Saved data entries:
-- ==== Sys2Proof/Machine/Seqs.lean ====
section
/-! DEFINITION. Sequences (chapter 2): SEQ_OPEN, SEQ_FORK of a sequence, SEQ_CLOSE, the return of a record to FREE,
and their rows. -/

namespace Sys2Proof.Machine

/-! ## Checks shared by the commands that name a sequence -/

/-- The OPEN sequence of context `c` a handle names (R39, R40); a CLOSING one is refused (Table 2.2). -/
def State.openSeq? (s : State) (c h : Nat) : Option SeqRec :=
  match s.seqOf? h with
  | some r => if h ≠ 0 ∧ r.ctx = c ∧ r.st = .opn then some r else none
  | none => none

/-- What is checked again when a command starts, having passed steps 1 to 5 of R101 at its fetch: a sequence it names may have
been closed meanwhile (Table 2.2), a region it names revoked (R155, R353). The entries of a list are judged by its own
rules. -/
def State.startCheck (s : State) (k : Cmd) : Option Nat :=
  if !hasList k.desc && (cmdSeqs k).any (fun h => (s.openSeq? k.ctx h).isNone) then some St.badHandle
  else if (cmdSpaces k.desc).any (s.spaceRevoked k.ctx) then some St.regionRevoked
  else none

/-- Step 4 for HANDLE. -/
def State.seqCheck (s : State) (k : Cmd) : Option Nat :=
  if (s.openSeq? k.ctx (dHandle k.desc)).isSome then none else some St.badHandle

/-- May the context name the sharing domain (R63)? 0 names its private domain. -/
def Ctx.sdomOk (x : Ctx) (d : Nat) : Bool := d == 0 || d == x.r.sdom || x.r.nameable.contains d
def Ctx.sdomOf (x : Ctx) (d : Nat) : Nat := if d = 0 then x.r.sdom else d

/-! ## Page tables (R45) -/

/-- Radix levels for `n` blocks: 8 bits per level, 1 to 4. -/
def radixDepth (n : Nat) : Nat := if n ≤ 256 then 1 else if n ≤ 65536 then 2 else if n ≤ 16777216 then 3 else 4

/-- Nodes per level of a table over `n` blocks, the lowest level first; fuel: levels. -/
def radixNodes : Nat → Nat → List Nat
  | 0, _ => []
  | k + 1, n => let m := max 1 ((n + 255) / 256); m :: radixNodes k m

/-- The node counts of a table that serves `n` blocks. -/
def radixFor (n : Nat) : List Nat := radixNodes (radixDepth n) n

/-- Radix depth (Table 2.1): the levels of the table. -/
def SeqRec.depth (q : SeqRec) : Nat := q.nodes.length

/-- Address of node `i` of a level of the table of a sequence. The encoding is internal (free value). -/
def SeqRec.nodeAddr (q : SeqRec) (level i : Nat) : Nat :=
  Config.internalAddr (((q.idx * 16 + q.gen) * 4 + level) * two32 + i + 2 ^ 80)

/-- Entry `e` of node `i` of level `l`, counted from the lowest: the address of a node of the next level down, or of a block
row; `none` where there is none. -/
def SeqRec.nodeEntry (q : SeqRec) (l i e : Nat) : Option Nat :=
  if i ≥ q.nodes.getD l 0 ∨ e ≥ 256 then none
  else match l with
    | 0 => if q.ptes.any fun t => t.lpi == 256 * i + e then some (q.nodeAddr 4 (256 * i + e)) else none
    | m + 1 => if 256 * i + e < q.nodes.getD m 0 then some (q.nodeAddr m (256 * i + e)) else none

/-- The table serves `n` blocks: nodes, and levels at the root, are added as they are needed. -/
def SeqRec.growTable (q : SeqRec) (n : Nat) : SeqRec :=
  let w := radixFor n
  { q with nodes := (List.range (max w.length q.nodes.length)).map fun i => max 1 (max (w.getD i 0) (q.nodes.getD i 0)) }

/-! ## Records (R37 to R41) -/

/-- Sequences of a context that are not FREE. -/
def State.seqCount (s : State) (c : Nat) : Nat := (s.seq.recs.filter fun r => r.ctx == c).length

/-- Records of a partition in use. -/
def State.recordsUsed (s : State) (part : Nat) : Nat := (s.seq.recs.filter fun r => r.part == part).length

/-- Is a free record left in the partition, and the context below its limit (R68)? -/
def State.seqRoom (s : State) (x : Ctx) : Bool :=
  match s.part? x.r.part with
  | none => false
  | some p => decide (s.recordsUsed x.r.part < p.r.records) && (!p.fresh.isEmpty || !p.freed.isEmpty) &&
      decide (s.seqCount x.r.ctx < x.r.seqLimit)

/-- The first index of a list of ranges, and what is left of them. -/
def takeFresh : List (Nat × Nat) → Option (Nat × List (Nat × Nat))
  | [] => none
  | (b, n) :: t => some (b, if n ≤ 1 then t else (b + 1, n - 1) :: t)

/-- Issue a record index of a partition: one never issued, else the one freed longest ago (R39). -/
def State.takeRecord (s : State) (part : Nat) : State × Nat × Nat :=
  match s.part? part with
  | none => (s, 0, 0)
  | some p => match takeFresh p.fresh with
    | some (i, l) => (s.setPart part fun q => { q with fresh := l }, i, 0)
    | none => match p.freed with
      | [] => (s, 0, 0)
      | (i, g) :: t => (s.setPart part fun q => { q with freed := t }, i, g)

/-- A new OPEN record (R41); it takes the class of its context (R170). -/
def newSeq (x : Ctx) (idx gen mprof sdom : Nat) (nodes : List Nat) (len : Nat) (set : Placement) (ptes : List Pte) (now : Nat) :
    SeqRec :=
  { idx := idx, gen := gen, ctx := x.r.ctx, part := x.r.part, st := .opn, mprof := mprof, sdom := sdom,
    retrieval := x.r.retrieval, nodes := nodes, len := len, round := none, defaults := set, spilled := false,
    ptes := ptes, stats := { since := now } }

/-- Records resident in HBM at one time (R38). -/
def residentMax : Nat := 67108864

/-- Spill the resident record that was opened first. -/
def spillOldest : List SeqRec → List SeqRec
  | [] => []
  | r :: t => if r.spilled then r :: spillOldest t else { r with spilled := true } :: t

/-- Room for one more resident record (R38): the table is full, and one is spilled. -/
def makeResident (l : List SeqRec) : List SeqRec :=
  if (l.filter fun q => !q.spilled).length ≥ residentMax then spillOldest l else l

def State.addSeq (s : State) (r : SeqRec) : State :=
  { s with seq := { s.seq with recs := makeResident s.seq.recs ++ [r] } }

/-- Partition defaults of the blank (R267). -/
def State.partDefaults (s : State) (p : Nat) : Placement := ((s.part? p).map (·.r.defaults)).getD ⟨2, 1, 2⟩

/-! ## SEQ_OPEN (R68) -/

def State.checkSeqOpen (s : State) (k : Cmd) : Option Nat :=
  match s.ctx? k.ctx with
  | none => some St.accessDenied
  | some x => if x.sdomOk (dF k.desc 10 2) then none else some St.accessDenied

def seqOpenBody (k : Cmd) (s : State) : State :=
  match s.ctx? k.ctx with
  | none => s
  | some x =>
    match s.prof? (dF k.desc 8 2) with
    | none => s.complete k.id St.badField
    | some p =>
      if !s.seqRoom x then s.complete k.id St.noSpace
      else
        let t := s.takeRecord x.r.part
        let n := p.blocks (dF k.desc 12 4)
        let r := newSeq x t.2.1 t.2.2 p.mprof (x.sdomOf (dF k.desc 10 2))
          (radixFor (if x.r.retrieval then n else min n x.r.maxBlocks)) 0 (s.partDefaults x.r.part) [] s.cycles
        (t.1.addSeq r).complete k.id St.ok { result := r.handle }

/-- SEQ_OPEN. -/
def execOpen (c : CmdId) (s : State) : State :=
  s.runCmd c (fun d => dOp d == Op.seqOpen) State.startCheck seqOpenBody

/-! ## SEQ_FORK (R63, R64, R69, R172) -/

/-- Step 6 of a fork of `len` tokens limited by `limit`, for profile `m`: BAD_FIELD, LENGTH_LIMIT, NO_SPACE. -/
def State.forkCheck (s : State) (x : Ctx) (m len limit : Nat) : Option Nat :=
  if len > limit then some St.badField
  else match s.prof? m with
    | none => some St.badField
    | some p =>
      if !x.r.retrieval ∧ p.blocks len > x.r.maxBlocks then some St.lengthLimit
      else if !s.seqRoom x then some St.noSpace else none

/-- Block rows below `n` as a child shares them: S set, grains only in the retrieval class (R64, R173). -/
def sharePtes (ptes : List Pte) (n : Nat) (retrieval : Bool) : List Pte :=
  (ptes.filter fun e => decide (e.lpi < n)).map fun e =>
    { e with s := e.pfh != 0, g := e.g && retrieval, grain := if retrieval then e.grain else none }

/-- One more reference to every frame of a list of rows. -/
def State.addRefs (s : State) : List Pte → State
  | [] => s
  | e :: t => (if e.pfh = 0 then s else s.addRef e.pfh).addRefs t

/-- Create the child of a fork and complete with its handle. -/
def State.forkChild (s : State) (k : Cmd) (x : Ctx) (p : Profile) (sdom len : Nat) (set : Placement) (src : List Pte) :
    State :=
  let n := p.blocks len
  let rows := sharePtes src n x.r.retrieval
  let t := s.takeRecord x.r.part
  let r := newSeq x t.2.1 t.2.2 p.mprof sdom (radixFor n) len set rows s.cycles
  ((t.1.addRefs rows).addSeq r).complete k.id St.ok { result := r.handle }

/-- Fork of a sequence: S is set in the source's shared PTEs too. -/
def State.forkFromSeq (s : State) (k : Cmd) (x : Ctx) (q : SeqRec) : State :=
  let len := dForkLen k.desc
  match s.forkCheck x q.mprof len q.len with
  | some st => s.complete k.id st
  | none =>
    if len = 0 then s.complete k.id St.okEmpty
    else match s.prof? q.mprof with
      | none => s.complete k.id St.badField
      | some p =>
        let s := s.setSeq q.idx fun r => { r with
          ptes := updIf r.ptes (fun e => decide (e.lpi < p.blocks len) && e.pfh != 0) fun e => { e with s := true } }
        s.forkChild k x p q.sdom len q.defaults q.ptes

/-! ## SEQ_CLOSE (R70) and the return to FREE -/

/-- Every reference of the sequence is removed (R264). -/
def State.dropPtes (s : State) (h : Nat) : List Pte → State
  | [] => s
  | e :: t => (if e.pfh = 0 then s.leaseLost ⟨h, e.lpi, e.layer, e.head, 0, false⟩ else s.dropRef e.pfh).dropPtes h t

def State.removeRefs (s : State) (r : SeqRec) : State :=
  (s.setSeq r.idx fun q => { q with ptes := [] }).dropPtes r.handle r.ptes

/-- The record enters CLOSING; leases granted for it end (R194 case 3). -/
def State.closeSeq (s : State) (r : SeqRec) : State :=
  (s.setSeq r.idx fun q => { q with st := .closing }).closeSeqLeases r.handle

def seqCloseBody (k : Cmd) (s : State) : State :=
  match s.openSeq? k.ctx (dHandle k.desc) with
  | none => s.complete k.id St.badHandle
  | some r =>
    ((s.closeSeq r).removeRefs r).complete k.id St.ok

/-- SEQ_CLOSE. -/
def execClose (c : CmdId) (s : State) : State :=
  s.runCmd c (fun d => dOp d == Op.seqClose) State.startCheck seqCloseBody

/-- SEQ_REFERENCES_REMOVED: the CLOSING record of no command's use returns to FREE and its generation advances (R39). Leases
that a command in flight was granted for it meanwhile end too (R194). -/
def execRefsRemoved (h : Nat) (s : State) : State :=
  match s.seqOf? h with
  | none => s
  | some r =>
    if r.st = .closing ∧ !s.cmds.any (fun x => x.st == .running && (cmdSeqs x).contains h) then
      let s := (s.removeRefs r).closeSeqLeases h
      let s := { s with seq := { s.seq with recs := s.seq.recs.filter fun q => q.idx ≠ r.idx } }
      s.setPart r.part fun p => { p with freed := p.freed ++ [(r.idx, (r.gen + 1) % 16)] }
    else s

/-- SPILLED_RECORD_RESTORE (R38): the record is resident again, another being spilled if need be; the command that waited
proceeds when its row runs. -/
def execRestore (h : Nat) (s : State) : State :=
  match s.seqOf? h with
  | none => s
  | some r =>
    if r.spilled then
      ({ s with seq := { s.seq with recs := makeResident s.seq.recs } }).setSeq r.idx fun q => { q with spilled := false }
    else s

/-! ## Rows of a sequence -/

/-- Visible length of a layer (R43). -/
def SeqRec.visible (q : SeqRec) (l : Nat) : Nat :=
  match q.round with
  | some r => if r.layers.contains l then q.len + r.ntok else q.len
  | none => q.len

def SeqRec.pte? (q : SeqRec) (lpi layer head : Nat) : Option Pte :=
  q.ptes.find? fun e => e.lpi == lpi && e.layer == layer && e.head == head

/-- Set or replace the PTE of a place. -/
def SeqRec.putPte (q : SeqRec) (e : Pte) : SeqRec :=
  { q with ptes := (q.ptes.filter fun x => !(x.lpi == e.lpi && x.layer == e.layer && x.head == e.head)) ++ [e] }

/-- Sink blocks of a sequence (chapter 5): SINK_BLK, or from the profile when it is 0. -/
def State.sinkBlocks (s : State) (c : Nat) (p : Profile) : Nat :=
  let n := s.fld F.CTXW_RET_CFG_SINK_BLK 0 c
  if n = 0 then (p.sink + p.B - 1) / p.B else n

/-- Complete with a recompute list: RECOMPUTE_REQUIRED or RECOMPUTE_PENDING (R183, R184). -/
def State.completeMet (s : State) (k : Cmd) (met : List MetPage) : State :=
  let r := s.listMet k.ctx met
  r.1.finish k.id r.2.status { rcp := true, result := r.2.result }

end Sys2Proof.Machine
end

What you have to do ▸
Each line in the entries above, starting at the line with "The node counts" and ending at the line with "def State.recordsUsed (s", is to be printed exactly, and only those lines.

Exercise response ▸
/-- The node counts of a table that serves `n` blocks. -/
def radixFor (n : Nat) : List Nat := radixNodes (radixDepth n) n

/-- Radix depth (Table 2.1): the levels of the table. -/
def SeqRec.depth (q : SeqRec) : Nat := q.nodes.length

/-- Address of node `i` of a level of the table of a sequence. The encoding is internal (free value). -/
def SeqRec.nodeAddr (q : SeqRec) (level i : Nat) : Nat :=
  Config.internalAddr (((q.idx * 16 + q.gen) * 4 + level) * two32 + i + 2 ^ 80)

/-- Entry `e` of node `i` of level `l`, counted from the lowest: the address of a node of the next level down, or of a block
row; `none` where there is none. -/
def SeqRec.nodeEntry (q : SeqRec) (l i e : Nat) : Option Nat :=
  if i ≥ q.nodes.getD l 0 ∨ e ≥ 256 then none
  else match l with
    | 0 => if q.ptes.any fun t => t.lpi == 256 * i + e then some (q.nodeAddr 4 (256 * i + e)) else none
    | m + 1 => if 256 * i + e < q.nodes.getD m 0 then some (q.nodeAddr m (256 * i + e)) else none

/-- The table serves `n` blocks: nodes, and levels at the root, are added as they are needed. -/
def SeqRec.growTable (q : SeqRec) (n : Nat) : SeqRec :=
  let w := radixFor n
  { q with nodes := (List.range (max w.length q.nodes.length)).map fun i => max 1 (max (w.getD i 0) (q.nodes.getD i 0)) }

/-! ## Records (R37 to R41) -/

/-- Sequences of a context that are not FREE. -/
def State.seqCount (s : State) (c : Nat) : Nat := (s.seq.recs.filter fun r => r.ctx == c).length

/-- Records of a partition in use. -/
def State.recordsUsed (s : State) (part : Nat) : Nat := (s.seq.recs.filter fun r => r.part == part).length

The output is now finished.